Repeat the data exactly as it stands.

***** SUPPLIED RECORDS

theorem glcWrite_ev (s : State) (a : Nat) (f : Word → Word) (e : Ecc) {a_ : State} (h_ : Evolves a_ s) : Evolves a_ (glcWrite s a f e).st := by
  unfold glcWrite
  repeat' (first
  | with_reducible assumption
  | with_reducible refine Evolves.ite ?_ ?_
  | (extract_lets +onlyGivenNames x; first
     | (refine (fun (hx : Evolves a_ x) => ?_) ?_; (on_goal 2 => subst x); (on_goal 1 => clear_value x))
     | (refine (fun (hx : Evolves a_ x.2) => ?_) ?_; (on_goal 2 => subst x); (on_goal 1 => clear_value x))
     | (refine (fun (hx : Evolves a_ x.1) => ?_) ?_; (on_goal 2 => subst x); (on_goal 1 => clear_value x))
     | (refine (fun (hx : Evolves a_ x.2.2) => ?_) ?_; (on_goal 2 => subst x); (on_goal 1 => clear_value x))
     | subst x | clear_value x)
  | with_reducible first | apply glcErr_ev | apply glcEcc_ev | apply putBlock_ev
  | split
  | (with_reducible refine Evolves.lit ?_ ?_; (on_goal 2 => rfl)))

theorem glcCisRead_ev (s : State) (c a : Nat) (e : Ecc) (m : Meet) {a_ : State} (h_ : Evolves a_ s) : Evolves a_ (glcCisRead s c a e m).2 := by
  unfold glcCisRead
  repeat' (first
  | with_reducible assumption
  | with_reducible refine Evolves.ite ?_ ?_
  | (extract_lets +onlyGivenNames x; first
     | (refine (fun (hx : Evolves a_ x) => ?_) ?_; (on_goal 2 => subst x); (on_goal 1 => clear_value x))
     | (refine (fun (hx : Evolves a_ x.st) => ?_) ?_; (on_goal 2 => subst x); (on_goal 1 => clear_value x))
     | (refine (fun (hx : Evolves a_ x.1.st) => ?_) ?_; (on_goal 2 => subst x); (on_goal 1 => clear_value x))
     | (refine (fun (hx : Evolves a_ x.2) => ?_) ?_; (on_goal 2 => subst x); (on_goal 1 => clear_value x))
     | (refine (fun (hx : Evolves a_ x.1) => ?_) ?_; (on_goal 2 => subst x); (on_goal 1 => clear_value x))
     | (refine (fun (hx : Evolves a_ x.2.2) => ?_) ?_; (on_goal 2 => subst x); (on_goal 1 => clear_value x))
     | (refine (fun (hx : Evolves a_ x.2.1) => ?_) ?_; (on_goal 2 => subst x); (on_goal 1 => clear_value x))
     | (refine (fun (hx : Evolves a_ x.2.2.1) => ?_) ?_; (on_goal 2 => subst x); (on_goal 1 => clear_value x))
     | (refine (fun (hx : Evolves a_ x.2.2.2) => ?_) ?_; (on_goal 2 => subst x); (on_goal 1 => clear_value x))
     | (refine (fun (hx : Evolves a_ x.2.st) => ?_) ?_; (on_goal 2 => subst x); (on_goal 1 => clear_value x))
     | (refine (fun (hx : Evolves a_ x.2.1.st) => ?_) ?_; (on_goal 2 => subst x); (on_goal 1 => clear_value x))
     | subst x | clear_value x)
  | with_reducible first | apply cisTRead_ev
  | split
  | (with_reducible refine Evolves.lit ?_ ?_; (on_goal 2 => rfl)))

theorem glcCisPut_ev (s : State) (c a : Nat) (w : Word) (m : Meet) {a_ : State} (h_ : Evolves a_ s) : Evolves a_ (glcCisPut s c a w m) := by
  unfold glcCisPut
  repeat' (first
  | with_reducible assumption
  | with_reducible refine Evolves.ite ?_ ?_
  | with_reducible first | apply cisTWrite_ev
  | split
  | (with_reducible refine Evolves.lit ?_ ?_; (on_goal 2 => rfl)))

**********

== ANSWER BOX ==
theorem glcWrite_ev (s : State) (a : Nat) (f : Word → Word) (e : Ecc) {a_ : State} (h_ : Evolves a_ s) : Evolves a_ (glcWrite s a f e).st := by
  unfold glcWrite
  repeat' (first
  | with_reducible assumption
  | with_reducible refine Evolves.ite ?_ ?_
  | (extract_lets +onlyGivenNames x; first
     | (refine (fun (hx : Evolves a_ x) => ?_) ?_; (on_goal 2 => subst x); (on_goal 1 => clear_value x))
     | (refine (fun (hx : Evolves a_ x.2) => ?_) ?_; (on_goal 2 => subst x); (on_goal 1 => clear_value x))
     | (refine (fun (hx : Evolves a_ x.1) => ?_) ?_; (on_goal 2 => subst x); (on_goal 1 => clear_value x))
     | (refine (fun (hx : Evolves a_ x.2.2) => ?_) ?_; (on_goal 2 => subst x); (on_goal 1 => clear_value x))
     | subst x | clear_value x)
  | with_reducible first | apply glcErr_ev | apply glcEcc_ev | apply putBlock_ev
  | split
  | (with_reducible refine Evolves.lit ?_ ?_; (on_goal 2 => rfl)))

theorem glcCisRead_ev (s : State) (c a : Nat) (e : Ecc) (m : Meet) {a_ : State} (h_ : Evolves a_ s) : Evolves a_ (glcCisRead s c a e m).2 := by
  unfold glcCisRead
  repeat' (first
  | with_reducible assumption
  | with_reducible refine Evolves.ite ?_ ?_
  | (extract_lets +onlyGivenNames x; first
     | (refine (fun (hx : Evolves a_ x) => ?_) ?_; (on_goal 2 => subst x); (on_goal 1 => clear_value x))
     | (refine (fun (hx : Evolves a_ x.st) => ?_) ?_; (on_goal 2 => subst x); (on_goal 1 => clear_value x))
     | (refine (fun (hx : Evolves a_ x.1.st) => ?_) ?_; (on_goal 2 => subst x); (on_goal 1 => clear_value x))
     | (refine (fun (hx : Evolves a_ x.2) => ?_) ?_; (on_goal 2 => subst x); (on_goal 1 => clear_value x))
     | (refine (fun (hx : Evolves a_ x.1) => ?_) ?_; (on_goal 2 => subst x); (on_goal 1 => clear_value x))
     | (refine (fun (hx : Evolves a_ x.2.2) => ?_) ?_; (on_goal 2 => subst x); (on_goal 1 => clear_value x))
     | (refine (fun (hx : Evolves a_ x.2.1) => ?_) ?_; (on_goal 2 => subst x); (on_goal 1 => clear_value x))
     | (refine (fun (hx : Evolves a_ x.2.2.1) => ?_) ?_; (on_goal 2 => subst x); (on_goal 1 => clear_value x))
     | (refine (fun (hx : Evolves a_ x.2.2.2) => ?_) ?_; (on_goal 2 => subst x); (on_goal 1 => clear_value x))
     | (refine (fun (hx : Evolves a_ x.2.st) => ?_) ?_; (on_goal 2 => subst x); (on_goal 1 => clear_value x))
     | (refine (fun (hx : Evolves a_ x.2.1.st) => ?_) ?_; (on_goal 2 => subst x); (on_goal 1 => clear_value x))
     | subst x | clear_value x)
  | with_reducible first | apply cisTRead_ev
  | split
  | (with_reducible refine Evolves.lit ?_ ?_; (on_goal 2 => rfl)))

theorem glcCisPut_ev (s : State) (c a : Nat) (w : Word) (m : Meet) {a_ : State} (h_ : Evolves a_ s) : Evolves a_ (glcCisPut s c a w m) := by
  unfold glcCisPut
  repeat' (first
  | with_reducible assumption
  | with_reducible refine Evolves.ite ?_ ?_
  | with_reducible first | apply cisTWrite_ev
  | split
  | (with_reducible refine Evolves.lit ?_ ?_; (on_goal 2 => rfl)))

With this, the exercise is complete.